◆ **Exercise aim**
The line containing "x).p = g.p := rfl" marks the end: write out exactly every line from the first line of the data below through that line, and only those.

(Data excerpts)

@[simp] theorem dropLanes_task (g : Group) (x : BitVec 128) : (g.dropLanes x).task = g.task := rfl
@[simp] theorem dropLanes_block (g : Group) (x : BitVec 128) : (g.dropLanes x).block = g.block := rfl
@[simp] theorem dropLanes_index (g : Group) (x : BitVec 128) : (g.dropLanes x).index = g.index := rfl
@[simp] theorem dropLanes_ctx (g : Group) (x : BitVec 128) : (g.dropLanes x).ctx = g.ctx := rfl
@[simp] theorem dropLanes_core (g : Group) (x : BitVec 128) : (g.dropLanes x).core = g.core := rfl
@[simp] theorem dropLanes_slot (g : Group) (x : BitVec 128) : (g.dropLanes x).slot = g.slot := rfl
@[simp] theorem dropLanes_width (g : Group) (x : BitVec 128) : (g.dropLanes x).width = g.width := rfl
@[simp] theorem dropLanes_role (g : Group) (x : BitVec 128) : (g.dropLanes x).role = g.role := rfl
@[simp] theorem dropLanes_enc (g : Group) (x : BitVec 128) : (g.dropLanes x).enc = g.enc := rfl
@[simp] theorem dropLanes_det (g : Group) (x : BitVec 128) : (g.dropLanes x).det = g.det := rfl
@[simp] theorem dropLanes_regext (g : Group) (x : BitVec 128) : (g.dropLanes x).regext = g.regext := rfl
@[simp] theorem dropLanes_scratch (g : Group) (x : BitVec 128) : (g.dropLanes x).scratch = g.scratch := rfl
@[simp] theorem dropLanes_v (g : Group) (x : BitVec 128) : (g.dropLanes x).v = g.v := rfl
@[simp] theorem dropLanes_k (g : Group) (x : BitVec 128) : (g.dropLanes x).k = g.k := rfl
@[simp] theorem dropLanes_kshadow (g : Group) (x : BitVec 128) : (g.dropLanes x).kshadow = g.kshadow := rfl
@[simp] theorem dropLanes_p (g : Group) (x : BitVec 128) : (g.dropLanes x).p = g.p := rfl
@[simp] theorem dropLanes_sh (g : Group) (x : BitVec 128) : (g.dropLanes x).sh = g.sh := rfl
@[simp] theorem dropLanes_q (g : Group) (x : BitVec 128) : (g.dropLanes x).q = g.q := rfl
@[simp] theorem dropLanes_fpctl (g : Group) (x : BitVec 128) : (g.dropLanes x).fpctl = g.fpctl := rfl
@[simp] theorem dropLanes_stk (g : Group) (x : BitVec 128) : (g.dropLanes x).stk = g.stk := rfl
@[simp] theorem dropLanes_dbg (g : Group) (x : BitVec 128) : (g.dropLanes x).dbg = g.dbg := rfl
@[simp] theorem dropLanes_grant (g : Group) (x : BitVec 128) : (g.dropLanes x).grant = g.grant := rfl
@[simp] theorem dropLanes_handler (g : Group) (x : BitVec 128) : (g.dropLanes x).handler = g.handler := rfl
@[simp] theorem dropLanes_cancel (g : Group) (x : BitVec 128) : (g.dropLanes x).cancel = g.cancel := rfl
@[simp] theorem dropLanes_owed (g : Group) (x : BitVec 128) : (g.dropLanes x).owed = g.owed := rfl
@[simp] theorem dropLanes_stopped (g : Group) (x : BitVec 128) : (g.dropLanes x).stopped = g.stopped := rfl
@[simp] theorem dropLanes_async (g : Group) (x : BitVec 128) : (g.dropLanes x).async = g.async := rfl
@[simp] theorem dropLanes_stamps (g : Group) (x : BitVec 128) : (g.dropLanes x).stamps = g.stamps := rfl
@[simp] theorem dropLanes_passed (g : Group) (x : BitVec 128) : (g.dropLanes x).passed = g.passed := rfl
@[simp] theorem dropLanes_ready (g : Group) (x : BitVec 128) : (g.dropLanes x).ready = g.ready := rfl
@[simp] theorem dropLanes_lanes (g : Group) (x : BitVec 128) : (g.dropLanes x).lanes = g.lanes := rfl
@[simp] theorem dropLanes_iss (g : Group) (x : BitVec 128) : (g.dropLanes x).iss = g.iss := rfl
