theorem Keeps.physRead (w : Who) (d n : Nat) : Keeps (physRead w d n) := by
  unfold Machine.physRead
  refine .bind (.mapM _ (fun c => ?_) _) fun _ => .pure _
  repeat' with_reducible first
    | exact Keeps.l2Read _ _ _ _ _ _
    | refine Keeps.bind ?_ fun _ => ?_
    | refine Keeps.ite ?_ ?_
    | exact Keeps.pure _
    | exact Keeps.get
    | exact Keeps.trap _ _ _ _

theorem Keeps.physWrite (w : Who) (d : Nat) (bs : List Byte) : Keeps (physWrite w d bs) := by
  unfold Machine.physWrite
  refine Keeps.forM _ (fun c => ?_) _
  repeat' with_reducible first
    | exact Keeps.l2Write _ _ _ _
    | refine Keeps.bind ?_ fun _ => ?_
    | refine Keeps.ite ?_ ?_
    | exact Keeps.pure _
    | exact Keeps.get
    | exact Keeps.trap _ _ _ _

/-- The fence at a scope. -/
theorem Keeps.fenceAt (w : Who) (sc : Nat) : Keeps (fenceAt w sc) := .bind (.release _ _) fun _ => .acquire _ _

theorem Keeps.alignTrap {α : Type} (e : Int) (w acc : Nat) : Keeps (alignTrap e w acc : Mem α) := .throw _

theorem Keeps.vaCheck (e : Int) (m acc : Nat) : Keeps (vaCheck e m acc) := by
  unfold Machine.vaCheck
  repeat' with_reducible first
    | refine Keeps.bind ?_ fun _ => ?_
    | refine Keeps.ite ?_ ?_
    | exact Keeps.pure _
    | exact Keeps.throw _
    | exact Keeps.alignTrap _ _ _

theorem Keeps.spCheck (s : State) (e : Int) (m n acc : Nat) : Keeps (spCheck s e m n acc) := by
  unfold Machine.spCheck
  repeat' with_reducible first
    | refine Keeps.bind ?_ fun _ => ?_
    | refine Keeps.ite ?_ ?_
    | exact Keeps.pure _
    | exact Keeps.throw _
    | exact Keeps.alignTrap _ _ _

end Sys2Proof.Machine
end

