@[simp] theorem wf_brx {x1 a} : Instr.wf (.brx x1 a) = (a.okPair) := rfl
@[simp] theorem wf_callx {x1 a} : Instr.wf (.callx x1 a) = (a.okPair) := rfl
@[simp] theorem wf_pseti {x1 x2 a b x3 cmp x4} : Instr.wf (.pseti x1 x2 a b x3 cmp x4) = (ok2 a b && cmp.int) := rfl
@[simp] theorem wf_psetiImm {x1 x2 x3 cmp x4 x5} : Instr.wf (.psetiImm x1 x2 x3 cmp x4 x5) = (cmp.int) := rfl
@[simp] theorem wf_psetf {x1 x2 a b x3 x4} : Instr.wf (.psetf x1 x2 a b x3 x4) = (ok2 a b) := rfl
@[simp] theorem wf_pmov_fromV {x1 a b} : Instr.wf (.pmov x1 (.fromV a b)) = (ok2 a b) := rfl
@[simp] theorem wf_vote_ballot {x1 d x2} : Instr.wf (.vote x1 (.ballot d) x2) = (d.toNat % 4 == 0) := rfl
@[simp] theorem wf_kmov {x1 d a w} : Instr.wf (.kmov x1 d a w) = (a.okW w && (!w || d.even)) := rfl
@[simp] theorem wf_kadd {x1 d a b x2 x3 w} : Instr.wf (.kadd x1 d a b x2 x3 w) = (a.okW w && b.okW w && klit1 a b && (!w || d.even)) := rfl
@[simp] theorem wf_ksub {x1 d a b x2 x3 w} : Instr.wf (.ksub x1 d a b x2 x3 w) = (a.okW w && b.okW w && klit1 a b && (!w || d.even)) := rfl
@[simp] theorem wf_kmul {x1 x2 a b x3 x4} : Instr.wf (.kmul x1 x2 a b x3 x4) = (kok2 a b) := rfl
@[simp] theorem wf_kmin {x1 x2 a b x3} : Instr.wf (.kmin x1 x2 a b x3) = (kok2 a b) := rfl
@[simp] theorem wf_kmax {x1 x2 a b x3} : Instr.wf (.kmax x1 x2 a b x3) = (kok2 a b) := rfl
@[simp] theorem wf_kand {x1 x2 a b} : Instr.wf (.kand x1 x2 a b) = (kok2 a b) := rfl
@[simp] theorem wf_kor {x1 x2 a b} : Instr.wf (.kor x1 x2 a b) = (kok2 a b) := rfl
@[simp] theorem wf_kxor {x1 x2 a b} : Instr.wf (.kxor x1 x2 a b) = (kok2 a b) := rfl
@[simp] theorem wf_kshl {x1 x2 a b x3 x4} : Instr.wf (.kshl x1 x2 a b x3 x4) = (kok2 a b) := rfl
@[simp] theorem wf_kshr {x1 x2 a b} : Instr.wf (.kshr x1 x2 a b) = (kok2 a b) := rfl
@[simp] theorem wf_ksar {x1 x2 a b} : Instr.wf (.ksar x1 x2 a b) = (kok2 a b) := rfl
@[simp] theorem wf_kcmp {x1 x2 a b cmp x3} : Instr.wf (.kcmp x1 x2 a b cmp x3) = (kok2 a b && cmp.int) := rfl
@[simp] theorem wf_ksel {x1 x2 a b x3} : Instr.wf (.ksel x1 x2 a b x3) = (kok2 a b) := rfl
@[simp] theorem wf_mov {x1 d a w} : Instr.wf (.mov x1 d a w) = (a.okW w && (!w || d.even)) := rfl
@[simp] theorem wf_sel {x1 x2 a b x3} : Instr.wf (.sel x1 x2 a b x3) = (ok2 a b) := rfl
@[simp] theorem wf_iadd {x1 x2 a b x3 x4} : Instr.wf (.iadd x1 x2 a b x3 x4) = (ok2 a b) := rfl
@[simp] theorem wf_isub {x1 x2 a b x3 x4} : Instr.wf (.isub x1 x2 a b x3 x4) = (ok2 a b) := rfl
@[simp] theorem wf_imul {x1 x2 a b x3 x4} : Instr.wf (.imul x1 x2 a b x3 x4) = (ok2 a b) := rfl
@[simp] theorem wf_imulh {x1 x2 a b x3} : Instr.wf (.imulh x1 x2 a b x3) = (ok2 a b) := rfl
@[simp] theorem wf_imad {x1 x2 a b x3 x4 x5} : Instr.wf (.imad x1 x2 a b x3 x4 x5) = (ok2 a b) := rfl
@[simp] theorem wf_imadw {x1 d a b c x2 x3} : Instr.wf (.imadw x1 d a b c x2 x3) = (ok2 a b && d.even && c.even) := rfl
@[simp] theorem wf_imin {x1 x2 a b x3} : Instr.wf (.imin x1 x2 a b x3) = (ok2 a b) := rfl
@[simp] theorem wf_imax {x1 x2 a b x3} : Instr.wf (.imax x1 x2 a b x3) = (ok2 a b) := rfl
@[simp] theorem wf_iabs {x1 x2 a x3} : Instr.wf (.iabs x1 x2 a x3) = (a.ok32) := rfl
@[simp] theorem wf_ineg {x1 x2 a x3} : Instr.wf (.ineg x1 x2 a x3) = (a.ok32) := rfl
@[simp] theorem wf_iand {x1 x2 a b} : Instr.wf (.iand x1 x2 a b) = (ok2 a b) := rfl
@[simp] theorem wf_ior {x1 x2 a b} : Instr.wf (.ior x1 x2 a b) = (ok2 a b) := rfl
@[simp] theorem wf_ixor {x1 x2 a b} : Instr.wf (.ixor x1 x2 a b) = (ok2 a b) := rfl
@[simp] theorem wf_inot {x1 x2 a} : Instr.wf (.inot x1 x2 a) = (a.ok32) := rfl
@[simp] theorem wf_ishl {x1 x2 a b x3 x4} : Instr.wf (.ishl x1 x2 a b x3 x4) = (ok2 a b) := rfl
@[simp] theorem wf_ishr {x1 x2 a b} : Instr.wf (.ishr x1 x2 a b) = (ok2 a b) := rfl
@[simp] theorem wf_isar {x1 x2 a b} : Instr.wf (.isar x1 x2 a b) = (ok2 a b) := rfl
@[simp] theorem wf_irot {x1 x2 a b} : Instr.wf (.irot x1 x2 a b) = (ok2 a b) := rfl
@[simp] theorem wf_popc {x1 x2 a} : Instr.wf (.popc x1 x2 a) = (a.ok32) := rfl
@[simp] theorem wf_clz {x1 x2 a} : Instr.wf (.clz x1 x2 a) = (a.ok32) := rfl
@[simp] theorem wf_brev {x1 x2 a} : Instr.wf (.brev x1 x2 a) = (a.ok32) := rfl
@[simp] theorem wf_bfe {x1 x2 a b x3} : Instr.wf (.bfe x1 x2 a b x3) = (ok2 a b) := rfl
@[simp] theorem wf_bfi {x1 x2 a b x3} : Instr.wf (.bfi x1 x2 a b x3) = (ok2 a b) := rfl
@[simp] theorem wf_iadd64 {x1 d a b x2 x3} : Instr.wf (.iadd64 x1 d a b x2 x3) = (a.okPair && b.okPair && lit1 a b && d.even) := rfl
@[simp] theorem wf_isub64 {x1 d a b x2 x3} : Instr.wf (.isub64 x1 d a b x2 x3) = (a.okPair && b.okPair && lit1 a b && d.even) := rfl
@[simp] theorem wf_iclamp {x1 x2 a b x3 x4} : Instr.wf (.iclamp x1 x2 a b x3 x4) = (ok2 a b) := rfl
@[simp] theorem wf_padd16 {x1 x2 a b x3 x4} : Instr.wf (.padd16 x1 x2 a b x3 x4) = (ok2 a b) := rfl
@[simp] theorem wf_pmac16 {x1 x2 a b x3} : Instr.wf (.pmac16 x1 x2 a b x3) = (ok2 a b) := rfl
@[simp] theorem wf_pshr {x1 x2 a b x3} : Instr.wf (.pshr x1 x2 a b x3) = (ok2 a b) := rfl
@[simp] theorem wf_hash {x1 x2 a b} : Instr.wf (.hash x1 x2 a b) = (ok2 a b) := rfl
@[simp] theorem wf_lxch {x1 x2 a b x3 x4} : Instr.wf (.lxch x1 x2 a b x3 x4) = (ok2 a b) := rfl
@[simp] theorem wf_slide {x1 x2 a b x3} : Instr.wf (.slide x1 x2 a b x3) = (ok2 a b) := rfl
@[simp] theorem wf_red {x1 x2 a x3 op n sat} : Instr.wf (.red x1 x2 a x3 op n sat) = (a.ok32 && redOk op n sat) := rfl
@[simp] theorem wf_scan {x1 x2 a x3 x4 op n sat} : Instr.wf (.scan x1 x2 a x3 x4 op n sat) = (a.ok32 && redOk op n sat) := rfl
@[simp] theorem wf_bcast {x1 x2 a b} : Instr.wf (.bcast x1 x2 a b) = (ok2 a b) := rfl
@[simp] theorem wf_krdl {x1 x2 x3 b} : Instr.wf (.krdl x1 x2 x3 b) = (b.ok32) := rfl
@[simp] theorem wf_fadd {x1 x2 a b x3 x4} : Instr.wf (.fadd x1 x2 a b x3 x4) = (ok2 a b) := rfl
@[simp] theorem wf_fsub {x1 x2 a b x3 x4} : Instr.wf (.fsub x1 x2 a b x3 x4) = (ok2 a b) := rfl
@[simp] theorem wf_fmul {x1 x2 a b x3 x4} : Instr.wf (.fmul x1 x2 a b x3 x4) = (ok2 a b) := rfl
@[simp] theorem wf_ffma {x1 x2 a b x3 x4 x5} : Instr.wf (.ffma x1 x2 a b x3 x4 x5) = (ok2 a b) := rfl
@[simp] theorem wf_fdiv {x1 x2 a b x3 x4} : Instr.wf (.fdiv x1 x2 a b x3 x4) = (ok2 a b) := rfl
@[simp] theorem wf_fmin {x1 x2 a b} : Instr.wf (.fmin x1 x2 a b) = (ok2 a b) := rfl
@[simp] theorem wf_fmax {x1 x2 a b} : Instr.wf (.fmax x1 x2 a b) = (ok2 a b) := rfl
@[simp] theorem wf_fabs {x1 x2 a} : Instr.wf (.fabs x1 x2 a) = (a.ok32) := rfl
@[simp] theorem wf_fneg {x1 x2 a} : Instr.wf (.fneg x1 x2 a) = (a.ok32) := rfl
@[simp] theorem wf_frnd {x1 x2 a x3} : Instr.wf (.frnd x1 x2 a x3) = (a.ok32) := rfl
@[simp] theorem wf_fscale {x1 x2 a b x3 x4} : Instr.wf (.fscale x1 x2 a b x3 x4) = (ok2 a b) := rfl
@[simp] theorem wf_fclass {x1 x2 a} : Instr.wf (.fclass x1 x2 a) = (a.ok32) := rfl
@[simp] theorem wf_frcp {x1 x2 a x3 x4} : Instr.wf (.frcp x1 x2 a x3 x4) = (a.ok32) := rfl
@[simp] theorem wf_frsq {x1 x2 a x3 x4} : Instr.wf (.frsq x1 x2 a x3 x4) = (a.ok32) := rfl
@[simp] theorem wf_fsqrt {x1 x2 a x3 x4} : Instr.wf (.fsqrt x1 x2 a x3 x4) = (a.ok32) := rfl
@[simp] theorem wf_fexp2 {x1 x2 a x3 x4} : Instr.wf (.fexp2 x1 x2 a x3 x4) = (a.ok32) := rfl
@[simp] theorem wf_flog2 {x1 x2 a x3 x4} : Instr.wf (.flog2 x1 x2 a x3 x4) = (a.ok32) := rfl
@[simp] theorem wf_fsin {x1 x2 a x3 x4} : Instr.wf (.fsin x1 x2 a x3 x4) = (a.ok32) := rfl
@[simp] theorem wf_fcos {x1 x2 a x3 x4} : Instr.wf (.fcos x1 x2 a x3 x4) = (a.ok32) := rfl
@[simp] theorem wf_hadd2 {x1 x2 a b x3 x4 x5} : Instr.wf (.hadd2 x1 x2 a b x3 x4 x5) = (ok2 a b) := rfl
@[simp] theorem wf_hsub2 {x1 x2 a b x3 x4 x5} : Instr.wf (.hsub2 x1 x2 a b x3 x4 x5) = (ok2 a b) := rfl
@[simp] theorem wf_hmul2 {x1 x2 a b x3 x4 x5} : Instr.wf (.hmul2 x1 x2 a b x3 x4 x5) = (ok2 a b) := rfl
@[simp] theorem wf_hfma2 {x1 x2 a b x3 x4 x5 x6} : Instr.wf (.hfma2 x1 x2 a b x3 x4 x5 x6) = (ok2 a b) := rfl
@[simp] theorem wf_hmin2 {x1 x2 a b x3} : Instr.wf (.hmin2 x1 x2 a b x3) = (ok2 a b) := rfl
@[simp] theorem wf_hmax2 {x1 x2 a b x3} : Instr.wf (.hmax2 x1 x2 a b x3) = (ok2 a b) := rfl
@[simp] theorem wf_hdot2 {x1 x2 a b x3 x4 x5 x6} : Instr.wf (.hdot2 x1 x2 a b x3 x4 x5 x6) = (ok2 a b) := rfl
@[simp] theorem wf_cvt {x1 d a df sf spos x2 sat} : Instr.wf (.cvt x1 d a df sf spos x2 sat) = ( a.okW (sf.width == 64) && (df.width != 64 || d.even) && (!sat || df.satOk) && (if sf.width < 32 then spos.toNat * sf.width < 32 else spos == 0)) := rfl
@[simp] theorem wf_cvt2 {x1 x2 a b df sf dpos x3 sat} : Instr.wf (.cvt2 x1 x2 a b df sf dpos x3 sat) = ( ok2 a b && (sf == .f32 || sf == .s32 || sf == .n32) && df.width < 32 && dpos.toNat * (2 * df.width) < 32 && (!sat || df.satOk)) := rfl
@[simp] theorem wf_ld {x1 sz d adr ann pf} : Instr.wf (.ld x1 sz d adr ann pf) = (dataReg sz.regs d && adr.okMem && (!pf || ann.isNone)) := rfl
@[simp] theorem wf_st {x1 sz d adr x2} : Instr.wf (.st x1 sz d adr x2) = (sz.storable && dataReg sz.regs d && adr.okMem) := rfl
@[simp] theorem wf_lds {x1 sz d adr ann} : Instr.wf (.lds x1 sz d adr ann) = (dataReg sz.regs d && adr.okSp && annSp ann) := rfl
@[simp] theorem wf_sts {x1 sz d adr ann} : Instr.wf (.sts x1 sz d adr ann) = (sz.storable && dataReg sz.regs d && adr.okSp && annSp ann) := rfl
@[simp] theorem wf_ldk {x1 w d adr x2} : Instr.wf (.ldk x1 w d adr x2) = (adr.base.isK && adr.index.isK && adr.okMem && (!w || d.even)) := rfl
@[simp] theorem wf_pref {x1 x2 adr} : Instr.wf (.pref x1 x2 adr) = (adr.okMem) := rfl
@[simp] theorem wf_cctl_wb {x1 a} : Instr.wf (.cctl x1 (.wb a)) = (a.okMem) := rfl
@[simp] theorem wf_cctl_inv {x1 a} : Instr.wf (.cctl x1 (.inv a)) = (a.okMem) := rfl
@[simp] theorem wf_cctl_wbinv {x1 a} : Instr.wf (.cctl x1 (.wbinv a)) = (a.okMem) := rfl
@[simp] theorem wf_cctl_iinv {x1 a} : Instr.wf (.cctl x1 (.iinv a)) = (a.okMem) := rfl
@[simp] theorem wf_atom {x1 op ty d a b c x2 x3} : Instr.wf (.atom x1 op ty d a b c x2 x3) = ( a.okPair && b.okW ty.wide && lit1 a b && (!ty.wide || (dataReg 2 d && c.even)) && casC op c) := rfl
@[simp] theorem wf_atomFadd {x1 x2 a b x3 x4} : Instr.wf (.atomFadd x1 x2 a b x3 x4) = (a.okPair && b.ok32 && lit1 a b) := rfl
@[simp] theorem wf_atoms {x1 op x2 x3 a b c x4} : Instr.wf (.atoms x1 op x2 x3 a b c x4) = (ok2 a b && casC op c) := rfl
@[simp] theorem wf_atomsFadd {x1 x2 a b x3} : Instr.wf (.atomsFadd x1 x2 a b x3) = (ok2 a b) := rfl
@[simp] theorem wf_shape {x1 x2 a b x3} : Instr.wf (.shape x1 x2 a b x3) = (kok2 a b) := rfl
@[simp] theorem wf_shext {x1 x2 a} : Instr.wf (.shext x1 x2 a) = (a.ok32) := rfl
@[simp] theorem wf_shq {x1 d x2} : Instr.wf (.shq x1 d x2) = (d.toNat % 4 == 0) := rfl
@[simp] theorem wf_wbld {x1 a b x2 x3} : Instr.wf (.wbld x1 a b x2 x3) = (a.okPair && b.ok32 && klit1 a b) := rfl
@[simp] theorem wf_mma {x1 f a b x2 pk x3 x4} : Instr.wf (.mma x1 f a b x2 pk x3 x4) = (FrameReg.ok f && kok2 a b && pk.toNat % 4 == 0) := rfl
@[simp] theorem wf_accrd {x1 d f b w4} : Instr.wf (.accrd x1 d f b w4) = (FrameReg.ok f && b.ok32 && (!w4 || d.toNat % 4 == 0)) := rfl
@[simp] theorem wf_accwr {x1 f a b} : Instr.wf (.accwr x1 f a b) = (FrameReg.ok f && ok2 a b) := rfl
@[simp] theorem wf_accclr {x1 f} : Instr.wf (.accclr x1 f) = (FrameReg.ok f) := rfl
@[simp] theorem wf_wmark {x1 x2 f} : Instr.wf (.wmark x1 x2 f) = (FrameReg.ok f) := rfl
@[simp] theorem wf_copy {x1 d a b x2} : Instr.wf (.copy x1 d a b x2) = (d.even && a.toNat % 8 == 0 && b.ok32) := rfl
@[simp] theorem wf_rdwpt_k {x1 d x2} : Instr.wf (.rdwpt x1 (.k d) x2) = (d.even) := rfl
@[simp] theorem wf_rdwpt_v {x1 d x2} : Instr.wf (.rdwpt x1 (.v d) x2) = (d.even) := rfl
@[simp] theorem wf_regacq {x1 a} : Instr.wf (.regacq x1 a) = (a.ok32) := rfl
@[simp] theorem wf_regrel {x1 a} : Instr.wf (.regrel x1 a) = (a.ok32) := rfl
@[simp] theorem wf_spawn {x1 a b x2} : Instr.wf (.spawn x1 a b x2) = (a.okPair && b.okPair && lit1 a b) := rfl
@[simp] theorem wf_enq_core {x1 a b} : Instr.wf (.enq x1 a (.core b)) = (a.okPair && b.ok32 && lit1 a b) := rfl
@[simp] theorem wf_enq_own {h a} : Instr.wf (.enq h a .own) = a.okPair := rfl
@[simp] theorem wf_enq_hash {h a} : Instr.wf (.enq h a .hash) = a.okPair := rfl
@[simp] theorem wf_decr {x1 a b} : Instr.wf (.decr x1 a b) = (ok2 a b) := rfl
@[simp] theorem wf_waitd {x1 a} : Instr.wf (.waitd x1 a) = (a.ok32) := rfl
@[simp] theorem wf_leafq {x1 x2 a b sp} : Instr.wf (.leafq x1 x2 a b sp) = (a.ok32 && b.okW (!sp) && lit1 a b) := rfl
@[simp] theorem wf_fres {x1 a b} : Instr.wf (.fres x1 a b) = (a.ok32 && b.okPair && lit1 a b) := rfl
@[simp] theorem wf_waitf {x1 d a x2} : Instr.wf (.waitf x1 d a x2) = (d.even && a.ok32) := rfl
@[simp] theorem wf_testf {x1 x2 a} : Instr.wf (.testf x1 x2 a) = (a.ok32) := rfl
@[simp] theorem wf_cqry {x1 x2 a b} : Instr.wf (.cqry x1 x2 a b) = (a.okPair && b.okPair && lit1 a b) := rfl
@[simp] theorem wf_dstep {x1 x2 a} : Instr.wf (.dstep x1 x2 a) = (a.okPair) := rfl
@[simp] theorem wf_poola {x1 d a x2} : Instr.wf (.poola x1 d a x2) = (d.even && a.ok32) := rfl
@[simp] theorem wf_poolf {x1 a b} : Instr.wf (.poolf x1 a b) = (a.ok32 && b.okPair && lit1 a b) := rfl
@[simp] theorem wf_poolft {x1 a b} : Instr.wf (.poolft x1 a b) = (ok2 a b) := rfl
@[simp] theorem wf_bestupd {x1 a b c} : Instr.wf (.bestupd x1 a b c) = (ok2 a b && c.even) := rfl
@[simp] theorem wf_dlnset {x1 a} : Instr.wf (.dlnset x1 a) = (a.ok32) := rfl
@[simp] theorem wf_cancel {x1 a} : Instr.wf (.cancel x1 a) = (a.ok32) := rfl
@[simp] theorem wf_movs {x1 sreg a} : Instr.wf (.movs x1 sreg a) = (movsOk sreg.toNat a) := rfl
@[simp] theorem wf_movsr {x1 d sreg} : Instr.wf (.movsr x1 d sreg) = (movsrOk d sreg.toNat) := rfl
@[simp] theorem wf_movq {x1 x2 adr} : Instr.wf (.movq x1 x2 adr) = (adr.okMem) := rfl
@[simp] theorem wf_pkrd {x1 x2 a b} : Instr.wf (.pkrd x1 x2 a b) = (ok2 a b) := rfl
@[simp] theorem wf_pkwr {x1 a b x2} : Instr.wf (.pkwr x1 a b x2) = (ok2 a b) := rfl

◆ **Response to the task**
@[simp] theorem dropLanes_task (g : Group) (x : BitVec 128) : (g.dropLanes x).task = g.task := rfl
@[simp] theorem dropLanes_block (g : Group) (x : BitVec 128) : (g.dropLanes x).block = g.block := rfl
@[simp] theorem dropLanes_index (g : Group) (x : BitVec 128) : (g.dropLanes x).index = g.index := rfl
@[simp] theorem dropLanes_ctx (g : Group) (x : BitVec 128) : (g.dropLanes x).ctx = g.ctx := rfl
@[simp] theorem dropLanes_core (g : Group) (x : BitVec 128) : (g.dropLanes x).core = g.core := rfl
@[simp] theorem dropLanes_slot (g : Group) (x : BitVec 128) : (g.dropLanes x).slot = g.slot := rfl
@[simp] theorem dropLanes_width (g : Group) (x : BitVec 128) : (g.dropLanes x).width = g.width := rfl
@[simp] theorem dropLanes_role (g : Group) (x : BitVec 128) : (g.dropLanes x).role = g.role := rfl
@[simp] theorem dropLanes_enc (g : Group) (x : BitVec 128) : (g.dropLanes x).enc = g.enc := rfl
@[simp] theorem dropLanes_det (g : Group) (x : BitVec 128) : (g.dropLanes x).det = g.det := rfl
@[simp] theorem dropLanes_regext (g : Group) (x : BitVec 128) : (g.dropLanes x).regext = g.regext := rfl
@[simp] theorem dropLanes_scratch (g : Group) (x : BitVec 128) : (g.dropLanes x).scratch = g.scratch := rfl
@[simp] theorem dropLanes_v (g : Group) (x : BitVec 128) : (g.dropLanes x).v = g.v := rfl
@[simp] theorem dropLanes_k (g : Group) (x : BitVec 128) : (g.dropLanes x).k = g.k := rfl
@[simp] theorem dropLanes_kshadow (g : Group) (x : BitVec 128) : (g.dropLanes x).kshadow = g.kshadow := rfl
@[simp] theorem dropLanes_p (g : Group) (x : BitVec 128) : (g.dropLanes x).p = g.p := rfl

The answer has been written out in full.